The new kid on the block at The New York Times, John Tierney, looks like he may become a foil for the papers resident Social Security “expert,” Paul Krugman.
Donald Luskin notes, “After an endless parade of lies from Paul Krugman about how bad reform with personal accounts has been in Chile, Tierney actually got on a plane and checked it out himself…”
He’s so not going to fit in at The Times…
Tierney: The Proof’s in the Pension [NYT]
But at least he’s hitting them up for trips to South America while he can.
I don’t think there is any way he fits in, and that can only be good. Some of the folks at Reason think he’ll be a welcome voice.
I took a whack at the only NYT columinst crazier than Krugman, the lovely, deranged Maureen Dowd in the piece I tracbacked. She is just a perfect representative of her people.
Cordially,
Uncle J
He was a great Metro columnist for them. Very interesting libertarianish voice. I hope he continues.

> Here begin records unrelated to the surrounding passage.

-- ==== Sys2Proof/Machine/FrameSync.lean ====
section
/-! DEFINITION. The frame synchronizer (41_frame_sync.md): one operation for each accepted byte. -/

namespace Sys2Proof.Machine

/-- `SYNC.IDLE.HIT`: `st <- SEEN1` (41_frame_sync.md R181). -/
def execSyncIdleHit (s : State) : Host.Outcome State Fault Refusal := .next (s.setSync .seen1 s.cnt)

/-- `SYNC.IDLE.MISS`: the byte is discarded (41_frame_sync.md R182). -/
def execSyncIdleMiss (_b : Byte) (s : State) : Host.Outcome State Fault Refusal := .next s

/-- `SYNC.SEEN1.HIT`: `st <- ACC; cnt <- 0` (41_frame_sync.md R183). -/
def execSyncSeen1Hit (s : State) : Host.Outcome State Fault Refusal := .next (s.setSync .acc 0)

/-- `SYNC.SEEN1.MISS`: `st <- IDLE`; the byte is discarded, not reconsidered (41_frame_sync.md R184). -/
def execSyncSeen1Miss (_b : Byte) (s : State) : Host.Outcome State Fault Refusal := .next (s.setSync .idle s.cnt)

/-- `L`, the u16 at buffer addresses 2 and 3, low byte first (10_state.md R36, 30_encoding.md R101). -/
def declaredLength (m : Memory) : Except Fault Nat :=
  match m.fetchRange 2 2 with
  | .error f => .error f
  | .ok bs => .ok (leNat bs)

/-- The `FRAME` record of the `L + 6` accumulated bytes (41_frame_sync.md R187, R189, 10_state.md R42). -/
def frameOf (bs : List Byte) (L : Nat) : FrameRec :=
  { cls := bs.getD 0 0, id := bs.getD 1 0, len := BitVec.ofNat 16 L,
    payload := (bs.drop hdrLen).take L,
    ckA := bs.getD (L + hdrLen) 0, ckB := bs.getD (L + hdrLen + 1) 0,
    ckOk := ckOkFlag (bs.take (L + hdrLen)) (bs.getD (L + hdrLen) 0) (bs.getD (L + hdrLen + 1) 0) }

/-- What follows a completed frame: nothing when `CHECK_CHECKSUM` is 1 and the checksum is wrong, else the
`FRAME` event and the dispatch (41_frame_sync.md R187, R194). -/
def handOn (s : State) (f : FrameRec) : Host.Outcome State Fault Refusal :=
  if s.par.checkChecksum ∧ f.ckOk = false then .next s
  else onNext State.endMessage (dispatchMessage ((s.beginMessage f.cls f.id f.payload).emit [.frame f]))

/-- `complete()` for a frame of declared length `L` (41_frame_sync.md R187): the frame is copied out of the
buffer, `st` and `cnt` are reset, and the frame is handed on. -/
def complete (s : State) (L : Nat) : Host.Outcome State Fault Refusal :=
  match s.buf.fetchRange 0 (L + hdrLen + trlLen) with
  | .error f => .fault f
  | .ok bs => handOn (s.setSync .idle 0) (frameOf bs L)

/-- What follows the append of a byte, `c` bytes now in the buffer: no length test before the fourth byte
(41_frame_sync.md R185), the overflow guard (R186), completion (R187), or nothing (R188). -/
def afterAppend (s : State) (c : Nat) : Host.Outcome State Fault Refusal :=
  if c < hdrLen then .next s
  else
    match declaredLength s.buf with
    | .error f => .fault f
    | .ok L =>
      if c = hdrLen ∧ s.par.bufCap < L + hdrLen + trlLen then .next (s.setSync .idle 0)
      else if c = L + hdrLen + trlLen then complete s L
      else .next s

/-- `SYNC.ACC.APPEND`: `MemWrite(cnt, 1, b); cnt <- cnt + 1`, then the length tests (41_frame_sync.md R185). -/
def execSyncAccAppend (b : Byte) (s : State) : Host.Outcome State Fault Refusal :=
  match s.memWrite s.cnt.toNat b with
  | .error f => .fault f
  | .ok t => afterAppend (t.setSync t.st (t.cnt + 1)) (s.cnt.toNat + 1)

end Sys2Proof.Machine
end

Good thing Tierney doesn’t work for a university, he’d already be gone.
The article makes too much good, old fashioned common sense for the Times.
Let the witch hunt begin…
I wonder if you all just believe what you read or do you actually look for the facts. I find it pretty funny that Tierney wrote in his article “Chileans may someday long for a system like Social Security if the stock market crashes and takes their pension down with it.” How has the market been doing? Some other interesting information. If you just google chilean private accounts you will find tons of info.

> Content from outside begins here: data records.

-- ==== Sys2Proof/Laws/State.lean ====
section
/-! SUPPORT. One lemma per field per update of the state, each true by `rfl`, so that no proof unfolds a record
update; and each update as the record update it is. -/

namespace Sys2Proof.Machine

variable (s : State)

section
variable (v : SyncState) (c : BitVec 17)

@[simp] theorem State.setSync_par : (s.setSync v c).par = s.par := rfl
@[simp] theorem State.setSync_st : (s.setSync v c).st = v := rfl
@[simp] theorem State.setSync_cnt : (s.setSync v c).cnt = c := rfl
@[simp] theorem State.setSync_buf : (s.setSync v c).buf = s.buf := rfl
@[simp] theorem State.setSync_busy : (s.setSync v c).busy = s.busy := rfl
@[simp] theorem State.setSync_rst : (s.setSync v c).rst = s.rst := rfl
@[simp] theorem State.setSync_cls : (s.setSync v c).cls = s.cls := rfl
@[simp] theorem State.setSync_id : (s.setSync v c).id = s.id := rfl
@[simp] theorem State.setSync_pay : (s.setSync v c).pay = s.pay := rfl
@[simp] theorem State.setSync_frm : (s.setSync v c).frm = s.frm := rfl
@[simp] theorem State.setSync_tr : (s.setSync v c).tr = s.tr := rfl
@[simp] theorem State.setSync_trValid : (s.setSync v c).trValid = s.trValid := rfl
@[simp] theorem State.setSync_store : (s.setSync v c).store = s.store := rfl
@[simp] theorem State.setSync_rd : (s.setSync v c).rd = s.rd := rfl
@[simp] theorem State.setSync_evq : (s.setSync v c).evq = s.evq := rfl
@[simp] theorem State.setSync_op : (s.setSync v c).op = s.op := rfl
@[simp] theorem State.setSync_inq : (s.setSync v c).inq = s.inq := rfl
@[simp] theorem State.setSync_out : (s.setSync v c).out = s.out := rfl

end

section
variable (evs : List Event)

@[simp] theorem State.emit_par : (s.emit evs).par = s.par := rfl
@[simp] theorem State.emit_st : (s.emit evs).st = s.st := rfl
@[simp] theorem State.emit_cnt : (s.emit evs).cnt = s.cnt := rfl
@[simp] theorem State.emit_buf : (s.emit evs).buf = s.buf := rfl
@[simp] theorem State.emit_busy : (s.emit evs).busy = s.busy := rfl
@[simp] theorem State.emit_rst : (s.emit evs).rst = s.rst := rfl
@[simp] theorem State.emit_cls : (s.emit evs).cls = s.cls := rfl
@[simp] theorem State.emit_id : (s.emit evs).id = s.id := rfl
@[simp] theorem State.emit_pay : (s.emit evs).pay = s.pay := rfl
@[simp] theorem State.emit_frm : (s.emit evs).frm = s.frm := rfl
@[simp] theorem State.emit_tr : (s.emit evs).tr = s.tr := rfl
@[simp] theorem State.emit_trValid : (s.emit evs).trValid = s.trValid := rfl
@[simp] theorem State.emit_store : (s.emit evs).store = s.store := rfl
@[simp] theorem State.emit_rd : (s.emit evs).rd = s.rd := rfl
@[simp] theorem State.emit_evq : (s.emit evs).evq = s.evq ++ evs := rfl
@[simp] theorem State.emit_op : (s.emit evs).op = s.op := rfl
@[simp] theorem State.emit_inq : (s.emit evs).inq = s.inq := rfl
@[simp] theorem State.emit_out : (s.emit evs).out = s.out := rfl

end

section

@[simp] theorem State.deliver_par : (s.deliver).par = s.par := rfl
@[simp] theorem State.deliver_st : (s.deliver).st = s.st := rfl
@[simp] theorem State.deliver_cnt : (s.deliver).cnt = s.cnt := rfl
@[simp] theorem State.deliver_buf : (s.deliver).buf = s.buf := rfl
@[simp] theorem State.deliver_busy : (s.deliver).busy = s.busy := rfl
@[simp] theorem State.deliver_rst : (s.deliver).rst = s.rst := rfl
@[simp] theorem State.deliver_cls : (s.deliver).cls = s.cls := rfl
@[simp] theorem State.deliver_id : (s.deliver).id = s.id := rfl
@[simp] theorem State.deliver_pay : (s.deliver).pay = s.pay := rfl
@[simp] theorem State.deliver_frm : (s.deliver).frm = s.frm := rfl
@[simp] theorem State.deliver_tr : (s.deliver).tr = s.tr := rfl
@[simp] theorem State.deliver_trValid : (s.deliver).trValid = s.trValid := rfl
@[simp] theorem State.deliver_store : (s.deliver).store = s.store := rfl
@[simp] theorem State.deliver_rd : (s.deliver).rd = s.rd := rfl
@[simp] theorem State.deliver_evq : (s.deliver).evq = [] := rfl
@[simp] theorem State.deliver_op : (s.deliver).op = s.op := rfl
@[simp] theorem State.deliver_inq : (s.deliver).inq = s.inq := rfl
@[simp] theorem State.deliver_out : (s.deliver).out = s.out ++ s.evq := rfl

end

section
variable (c i : Byte) (p : List Byte)

@[simp] theorem State.beginMessage_par : (s.beginMessage c i p).par = s.par := rfl
@[simp] theorem State.beginMessage_st : (s.beginMessage c i p).st = s.st := rfl
@[simp] theorem State.beginMessage_cnt : (s.beginMessage c i p).cnt = s.cnt := rfl
@[simp] theorem State.beginMessage_buf : (s.beginMessage c i p).buf = s.buf := rfl
@[simp] theorem State.beginMessage_busy : (s.beginMessage c i p).busy = true := rfl
@[simp] theorem State.beginMessage_rst : (s.beginMessage c i p).rst = s.rst := rfl
@[simp] theorem State.beginMessage_cls : (s.beginMessage c i p).cls = c := rfl
@[simp] theorem State.beginMessage_id : (s.beginMessage c i p).id = i := rfl
@[simp] theorem State.beginMessage_pay : (s.beginMessage c i p).pay = p := rfl
@[simp] theorem State.beginMessage_frm : (s.beginMessage c i p).frm = s.frm := rfl
@[simp] theorem State.beginMessage_tr : (s.beginMessage c i p).tr = s.tr := rfl
@[simp] theorem State.beginMessage_trValid : (s.beginMessage c i p).trValid = false := rfl
@[simp] theorem State.beginMessage_store : (s.beginMessage c i p).store = [] := rfl
@[simp] theorem State.beginMessage_rd : (s.beginMessage c i p).rd = s.rd := rfl
@[simp] theorem State.beginMessage_evq : (s.beginMessage c i p).evq = s.evq := rfl
@[simp] theorem State.beginMessage_op : (s.beginMessage c i p).op = s.op := rfl
@[simp] theorem State.beginMessage_inq : (s.beginMessage c i p).inq = s.inq := rfl
@[simp] theorem State.beginMessage_out : (s.beginMessage c i p).out = s.out := rfl

end

section

@[simp] theorem State.endMessage_par : (s.endMessage).par = s.par := rfl
@[simp] theorem State.endMessage_st : (s.endMessage).st = s.st := rfl
@[simp] theorem State.endMessage_cnt : (s.endMessage).cnt = s.cnt := rfl
@[simp] theorem State.endMessage_buf : (s.endMessage).buf = s.buf := rfl
@[simp] theorem State.endMessage_busy : (s.endMessage).busy = false := rfl
@[simp] theorem State.endMessage_rst : (s.endMessage).rst = s.rst := rfl
@[simp] theorem State.endMessage_cls : (s.endMessage).cls = s.cls := rfl
@[simp] theorem State.endMessage_id : (s.endMessage).id = s.id := rfl
@[simp] theorem State.endMessage_pay : (s.endMessage).pay = s.pay := rfl
@[simp] theorem State.endMessage_frm : (s.endMessage).frm = s.frm := rfl
@[simp] theorem State.endMessage_tr : (s.endMessage).tr = s.tr := rfl
@[simp] theorem State.endMessage_trValid : (s.endMessage).trValid = s.trValid := rfl
@[simp] theorem State.endMessage_store : (s.endMessage).store = s.store := rfl
@[simp] theorem State.endMessage_rd : (s.endMessage).rd = s.rd := rfl
@[simp] theorem State.endMessage_evq : (s.endMessage).evq = s.evq := rfl
@[simp] theorem State.endMessage_op : (s.endMessage).op = s.op := rfl
@[simp] theorem State.endMessage_inq : (s.endMessage).inq = s.inq := rfl
@[simp] theorem State.endMessage_out : (s.endMessage).out = s.out := rfl

end

section
variable (v : BitVec 240)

For those remaining in the government’s original pay-as-you-go system, the maximum retirement benefit is now about $1,250 a month. The National Center for Alternative Development Studies, a research institute here, calculates that to get that same amount from a private pension fund, workers would have to contribute more than $250,000 over their careers, a target that has been reached by fewer than 500 of the private system’s 7 million past and present contributors.
One other thing.
This leaves many Chileans in a situation that has led to the coining of a phrase: “pension damage.” There is now even an Association of People With Pension Damage, 157,000 members and growing, that consists of Chileans, mostly former government employees, who find that their pensions, based on contributions to the private system, are significantly less than if they had remained in the old system.